What is required:
Gather all lines in the data that hold the string "match".

Source data:
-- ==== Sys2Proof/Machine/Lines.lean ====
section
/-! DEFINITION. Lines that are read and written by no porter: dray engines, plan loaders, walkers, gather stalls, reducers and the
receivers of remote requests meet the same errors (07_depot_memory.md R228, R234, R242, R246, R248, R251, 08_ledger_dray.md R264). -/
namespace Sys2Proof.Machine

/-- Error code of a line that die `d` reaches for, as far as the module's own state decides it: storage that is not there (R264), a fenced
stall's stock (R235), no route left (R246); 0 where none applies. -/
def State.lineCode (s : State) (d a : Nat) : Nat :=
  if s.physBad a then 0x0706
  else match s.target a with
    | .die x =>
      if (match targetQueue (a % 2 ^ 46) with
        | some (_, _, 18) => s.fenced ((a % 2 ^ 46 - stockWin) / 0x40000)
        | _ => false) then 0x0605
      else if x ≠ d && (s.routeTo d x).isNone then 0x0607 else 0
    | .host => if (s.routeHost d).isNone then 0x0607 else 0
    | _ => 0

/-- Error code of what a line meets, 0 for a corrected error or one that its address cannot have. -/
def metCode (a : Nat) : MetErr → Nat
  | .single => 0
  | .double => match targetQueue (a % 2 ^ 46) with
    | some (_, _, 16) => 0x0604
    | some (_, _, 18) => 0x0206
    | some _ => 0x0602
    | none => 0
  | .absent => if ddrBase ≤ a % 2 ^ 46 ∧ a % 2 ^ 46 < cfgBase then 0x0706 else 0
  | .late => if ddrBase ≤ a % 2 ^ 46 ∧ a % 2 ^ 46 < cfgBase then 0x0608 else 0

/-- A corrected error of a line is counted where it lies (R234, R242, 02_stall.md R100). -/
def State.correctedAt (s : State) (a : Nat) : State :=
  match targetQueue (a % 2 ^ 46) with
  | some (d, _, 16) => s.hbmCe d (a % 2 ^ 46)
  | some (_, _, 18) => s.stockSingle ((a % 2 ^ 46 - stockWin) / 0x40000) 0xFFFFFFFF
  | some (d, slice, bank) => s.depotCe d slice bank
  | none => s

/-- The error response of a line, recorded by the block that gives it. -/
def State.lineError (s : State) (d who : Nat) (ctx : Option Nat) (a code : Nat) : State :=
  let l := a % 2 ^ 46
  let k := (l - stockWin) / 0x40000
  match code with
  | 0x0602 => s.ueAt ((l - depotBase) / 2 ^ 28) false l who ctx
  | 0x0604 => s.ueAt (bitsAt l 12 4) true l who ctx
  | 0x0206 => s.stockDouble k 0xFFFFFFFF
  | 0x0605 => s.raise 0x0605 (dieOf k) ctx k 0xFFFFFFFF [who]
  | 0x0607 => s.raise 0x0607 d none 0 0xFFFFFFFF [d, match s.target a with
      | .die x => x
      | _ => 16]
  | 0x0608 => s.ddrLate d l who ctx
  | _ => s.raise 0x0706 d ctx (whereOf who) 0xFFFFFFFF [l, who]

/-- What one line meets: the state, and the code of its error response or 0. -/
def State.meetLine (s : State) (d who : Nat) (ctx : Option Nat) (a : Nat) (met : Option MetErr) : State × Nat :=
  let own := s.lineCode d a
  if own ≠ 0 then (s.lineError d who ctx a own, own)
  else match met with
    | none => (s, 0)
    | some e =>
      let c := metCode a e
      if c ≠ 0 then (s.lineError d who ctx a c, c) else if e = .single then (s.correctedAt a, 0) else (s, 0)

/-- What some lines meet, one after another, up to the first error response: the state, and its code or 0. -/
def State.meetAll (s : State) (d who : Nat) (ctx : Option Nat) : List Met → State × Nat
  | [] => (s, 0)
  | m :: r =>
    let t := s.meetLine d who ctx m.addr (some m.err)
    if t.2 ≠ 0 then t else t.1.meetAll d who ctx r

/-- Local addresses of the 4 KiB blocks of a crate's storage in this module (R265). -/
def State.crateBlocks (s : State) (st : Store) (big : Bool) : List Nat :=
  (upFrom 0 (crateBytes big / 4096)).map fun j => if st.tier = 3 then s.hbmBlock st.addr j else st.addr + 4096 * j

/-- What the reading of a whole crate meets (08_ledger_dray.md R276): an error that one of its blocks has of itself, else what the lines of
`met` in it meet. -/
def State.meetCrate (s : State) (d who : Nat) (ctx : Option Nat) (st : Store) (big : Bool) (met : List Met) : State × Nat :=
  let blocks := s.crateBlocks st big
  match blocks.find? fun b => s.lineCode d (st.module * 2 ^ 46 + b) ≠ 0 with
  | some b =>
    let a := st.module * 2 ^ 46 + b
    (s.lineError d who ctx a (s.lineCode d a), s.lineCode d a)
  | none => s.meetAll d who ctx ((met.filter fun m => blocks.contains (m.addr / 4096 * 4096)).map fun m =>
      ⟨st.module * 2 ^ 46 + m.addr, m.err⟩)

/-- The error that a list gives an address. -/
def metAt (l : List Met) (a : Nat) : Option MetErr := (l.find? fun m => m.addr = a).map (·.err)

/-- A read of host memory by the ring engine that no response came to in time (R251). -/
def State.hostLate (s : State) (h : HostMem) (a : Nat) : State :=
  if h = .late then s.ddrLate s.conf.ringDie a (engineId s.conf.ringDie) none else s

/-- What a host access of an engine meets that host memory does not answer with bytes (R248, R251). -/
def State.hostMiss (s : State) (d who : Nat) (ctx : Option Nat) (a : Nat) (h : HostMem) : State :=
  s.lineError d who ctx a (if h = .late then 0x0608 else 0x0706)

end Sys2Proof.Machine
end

Expected output:
  else match s.target a with
      if (match targetQueue (a % 2 ^ 46) with
  | .double => match targetQueue (a % 2 ^ 46) with
  match targetQueue (a % 2 ^ 46) with
  match code with
  | 0x0607 => s.raise 0x0607 d none 0 0xFFFFFFFF [d, match s.target a with
  else match met with
  match blocks.find? fun b => s.lineCode d (st.module * 2 ^ 46 + b) ≠ 0 with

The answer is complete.